§ **DATA PROVIDED**
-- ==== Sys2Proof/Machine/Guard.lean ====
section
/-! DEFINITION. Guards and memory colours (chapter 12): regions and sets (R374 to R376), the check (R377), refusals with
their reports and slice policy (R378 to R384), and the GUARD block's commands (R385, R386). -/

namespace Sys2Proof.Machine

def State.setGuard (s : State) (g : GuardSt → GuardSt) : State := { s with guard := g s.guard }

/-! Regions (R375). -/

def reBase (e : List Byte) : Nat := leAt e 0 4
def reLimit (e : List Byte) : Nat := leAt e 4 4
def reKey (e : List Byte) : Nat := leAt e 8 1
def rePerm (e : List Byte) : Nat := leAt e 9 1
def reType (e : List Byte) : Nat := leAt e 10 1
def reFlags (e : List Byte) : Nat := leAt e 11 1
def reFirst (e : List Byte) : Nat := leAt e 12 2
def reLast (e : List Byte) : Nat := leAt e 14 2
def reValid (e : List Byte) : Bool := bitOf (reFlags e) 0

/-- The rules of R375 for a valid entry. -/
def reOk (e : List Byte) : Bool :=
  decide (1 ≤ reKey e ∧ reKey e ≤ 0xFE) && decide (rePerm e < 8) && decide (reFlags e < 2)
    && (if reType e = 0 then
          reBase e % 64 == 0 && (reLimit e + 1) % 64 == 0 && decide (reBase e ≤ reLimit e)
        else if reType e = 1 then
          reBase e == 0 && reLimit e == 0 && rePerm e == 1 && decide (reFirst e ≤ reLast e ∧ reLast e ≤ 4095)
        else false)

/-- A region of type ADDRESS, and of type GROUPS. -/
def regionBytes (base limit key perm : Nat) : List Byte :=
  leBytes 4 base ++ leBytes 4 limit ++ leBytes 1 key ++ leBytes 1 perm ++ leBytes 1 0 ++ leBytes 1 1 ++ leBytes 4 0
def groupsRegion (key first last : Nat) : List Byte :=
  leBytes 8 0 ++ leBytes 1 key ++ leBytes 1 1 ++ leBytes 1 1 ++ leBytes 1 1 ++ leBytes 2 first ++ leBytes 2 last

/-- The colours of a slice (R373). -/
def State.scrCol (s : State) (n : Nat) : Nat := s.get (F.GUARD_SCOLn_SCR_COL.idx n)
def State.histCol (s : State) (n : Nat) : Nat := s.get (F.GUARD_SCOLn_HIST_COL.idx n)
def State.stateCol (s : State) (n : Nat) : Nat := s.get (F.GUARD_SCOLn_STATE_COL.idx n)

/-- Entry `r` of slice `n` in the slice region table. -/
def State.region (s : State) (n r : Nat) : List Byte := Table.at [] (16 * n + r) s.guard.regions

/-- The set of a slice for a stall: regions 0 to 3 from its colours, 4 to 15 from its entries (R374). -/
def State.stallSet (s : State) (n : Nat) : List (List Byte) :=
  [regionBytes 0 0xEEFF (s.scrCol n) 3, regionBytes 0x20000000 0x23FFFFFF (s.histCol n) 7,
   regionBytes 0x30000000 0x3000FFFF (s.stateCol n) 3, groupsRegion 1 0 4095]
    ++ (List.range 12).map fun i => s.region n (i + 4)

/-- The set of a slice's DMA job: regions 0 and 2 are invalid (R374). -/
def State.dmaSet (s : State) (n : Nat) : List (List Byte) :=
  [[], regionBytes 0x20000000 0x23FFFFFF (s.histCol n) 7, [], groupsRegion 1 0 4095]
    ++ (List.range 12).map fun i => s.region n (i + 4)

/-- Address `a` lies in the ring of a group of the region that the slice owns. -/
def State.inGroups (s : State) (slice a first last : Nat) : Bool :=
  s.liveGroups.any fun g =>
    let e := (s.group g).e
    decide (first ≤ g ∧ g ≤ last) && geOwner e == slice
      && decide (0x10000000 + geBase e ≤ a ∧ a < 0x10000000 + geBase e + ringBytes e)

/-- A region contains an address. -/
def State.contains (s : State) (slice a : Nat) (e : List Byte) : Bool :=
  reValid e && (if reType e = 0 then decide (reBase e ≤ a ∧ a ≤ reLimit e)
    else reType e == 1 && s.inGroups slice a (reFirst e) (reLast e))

--

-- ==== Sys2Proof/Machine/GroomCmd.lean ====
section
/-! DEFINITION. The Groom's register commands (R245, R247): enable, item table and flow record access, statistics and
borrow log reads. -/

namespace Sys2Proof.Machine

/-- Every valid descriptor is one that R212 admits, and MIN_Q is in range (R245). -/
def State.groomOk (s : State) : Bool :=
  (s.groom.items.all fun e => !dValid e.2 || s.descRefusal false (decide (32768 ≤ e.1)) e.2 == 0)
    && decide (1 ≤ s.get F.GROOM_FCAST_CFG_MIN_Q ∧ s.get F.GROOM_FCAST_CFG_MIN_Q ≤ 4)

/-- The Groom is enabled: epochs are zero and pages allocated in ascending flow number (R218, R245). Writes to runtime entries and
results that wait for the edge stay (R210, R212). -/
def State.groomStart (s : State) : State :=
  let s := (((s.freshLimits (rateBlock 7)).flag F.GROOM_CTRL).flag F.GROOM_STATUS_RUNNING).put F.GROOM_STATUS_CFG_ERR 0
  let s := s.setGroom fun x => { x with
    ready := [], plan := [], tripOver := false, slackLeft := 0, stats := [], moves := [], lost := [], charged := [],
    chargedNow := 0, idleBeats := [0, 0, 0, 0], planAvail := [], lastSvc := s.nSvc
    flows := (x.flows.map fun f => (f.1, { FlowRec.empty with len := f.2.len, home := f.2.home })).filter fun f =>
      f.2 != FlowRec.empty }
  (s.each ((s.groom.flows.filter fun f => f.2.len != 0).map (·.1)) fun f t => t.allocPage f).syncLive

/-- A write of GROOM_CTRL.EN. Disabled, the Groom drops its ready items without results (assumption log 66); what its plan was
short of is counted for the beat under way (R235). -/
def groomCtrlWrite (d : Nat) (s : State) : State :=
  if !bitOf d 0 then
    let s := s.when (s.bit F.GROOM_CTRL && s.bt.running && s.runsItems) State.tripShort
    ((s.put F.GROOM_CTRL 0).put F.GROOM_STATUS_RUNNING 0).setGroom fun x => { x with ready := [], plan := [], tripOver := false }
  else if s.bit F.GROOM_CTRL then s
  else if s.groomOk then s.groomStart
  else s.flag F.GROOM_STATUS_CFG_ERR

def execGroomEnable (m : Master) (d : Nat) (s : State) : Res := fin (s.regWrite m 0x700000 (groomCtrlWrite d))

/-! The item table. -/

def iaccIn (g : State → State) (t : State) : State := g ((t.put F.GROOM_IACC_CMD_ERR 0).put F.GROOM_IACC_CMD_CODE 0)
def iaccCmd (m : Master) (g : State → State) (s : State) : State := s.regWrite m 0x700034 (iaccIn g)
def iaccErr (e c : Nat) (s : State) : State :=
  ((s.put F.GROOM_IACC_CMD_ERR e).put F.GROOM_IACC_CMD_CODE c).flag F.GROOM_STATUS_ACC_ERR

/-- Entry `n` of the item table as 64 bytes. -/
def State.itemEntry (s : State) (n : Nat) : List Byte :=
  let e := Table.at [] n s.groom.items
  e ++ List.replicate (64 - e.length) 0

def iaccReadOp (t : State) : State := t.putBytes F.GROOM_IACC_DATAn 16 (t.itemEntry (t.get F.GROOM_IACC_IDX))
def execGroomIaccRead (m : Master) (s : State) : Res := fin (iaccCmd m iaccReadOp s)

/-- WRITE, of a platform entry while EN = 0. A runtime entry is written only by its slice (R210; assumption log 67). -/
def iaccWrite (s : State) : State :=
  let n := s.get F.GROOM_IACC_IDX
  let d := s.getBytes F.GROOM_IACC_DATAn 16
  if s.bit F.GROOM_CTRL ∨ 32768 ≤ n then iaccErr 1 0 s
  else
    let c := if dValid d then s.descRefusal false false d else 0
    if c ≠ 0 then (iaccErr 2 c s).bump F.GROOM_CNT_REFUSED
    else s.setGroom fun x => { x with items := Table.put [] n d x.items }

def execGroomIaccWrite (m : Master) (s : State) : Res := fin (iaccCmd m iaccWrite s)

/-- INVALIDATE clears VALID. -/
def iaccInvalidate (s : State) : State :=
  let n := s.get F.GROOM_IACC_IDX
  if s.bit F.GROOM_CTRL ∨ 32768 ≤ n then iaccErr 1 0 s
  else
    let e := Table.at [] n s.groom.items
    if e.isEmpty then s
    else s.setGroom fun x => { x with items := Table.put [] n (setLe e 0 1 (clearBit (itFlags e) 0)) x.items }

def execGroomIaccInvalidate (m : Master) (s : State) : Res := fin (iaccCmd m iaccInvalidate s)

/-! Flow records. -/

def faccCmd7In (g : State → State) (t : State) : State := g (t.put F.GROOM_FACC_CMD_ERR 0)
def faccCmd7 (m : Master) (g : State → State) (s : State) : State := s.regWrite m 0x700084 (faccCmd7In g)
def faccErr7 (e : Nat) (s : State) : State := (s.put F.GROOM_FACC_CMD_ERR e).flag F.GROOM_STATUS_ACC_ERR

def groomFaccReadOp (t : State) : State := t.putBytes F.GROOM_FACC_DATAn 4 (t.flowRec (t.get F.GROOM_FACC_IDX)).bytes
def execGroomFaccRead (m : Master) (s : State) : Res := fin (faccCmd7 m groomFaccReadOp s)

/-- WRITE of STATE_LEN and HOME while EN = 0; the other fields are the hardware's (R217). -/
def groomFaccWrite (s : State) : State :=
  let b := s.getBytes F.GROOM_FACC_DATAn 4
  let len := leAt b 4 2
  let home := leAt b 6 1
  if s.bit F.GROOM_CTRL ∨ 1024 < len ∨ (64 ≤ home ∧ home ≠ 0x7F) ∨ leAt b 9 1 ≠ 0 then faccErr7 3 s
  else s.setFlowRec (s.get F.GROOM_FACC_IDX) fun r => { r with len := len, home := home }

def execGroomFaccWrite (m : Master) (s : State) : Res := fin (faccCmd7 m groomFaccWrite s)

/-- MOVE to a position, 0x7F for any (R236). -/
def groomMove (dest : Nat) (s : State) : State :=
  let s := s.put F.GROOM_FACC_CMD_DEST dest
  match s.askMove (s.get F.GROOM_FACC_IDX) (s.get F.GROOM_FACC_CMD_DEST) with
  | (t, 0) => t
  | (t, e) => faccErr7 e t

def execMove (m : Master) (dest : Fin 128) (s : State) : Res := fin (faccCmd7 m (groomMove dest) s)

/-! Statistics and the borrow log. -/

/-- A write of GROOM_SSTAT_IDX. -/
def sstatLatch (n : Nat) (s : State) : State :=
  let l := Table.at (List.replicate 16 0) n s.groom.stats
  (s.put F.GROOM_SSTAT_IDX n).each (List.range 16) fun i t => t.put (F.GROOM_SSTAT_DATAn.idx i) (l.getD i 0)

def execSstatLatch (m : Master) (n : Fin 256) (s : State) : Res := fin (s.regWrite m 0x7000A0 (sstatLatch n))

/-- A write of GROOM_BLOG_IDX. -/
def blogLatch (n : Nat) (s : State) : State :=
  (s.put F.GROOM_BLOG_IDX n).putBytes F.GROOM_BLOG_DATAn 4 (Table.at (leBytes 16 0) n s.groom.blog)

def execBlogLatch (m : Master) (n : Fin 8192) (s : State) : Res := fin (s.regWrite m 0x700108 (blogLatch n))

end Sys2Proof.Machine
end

§ **PROBLEM TO WORK ON**
State only the number of lines above that contain the word "putBytes".

§ **RESPONSE BOX**
3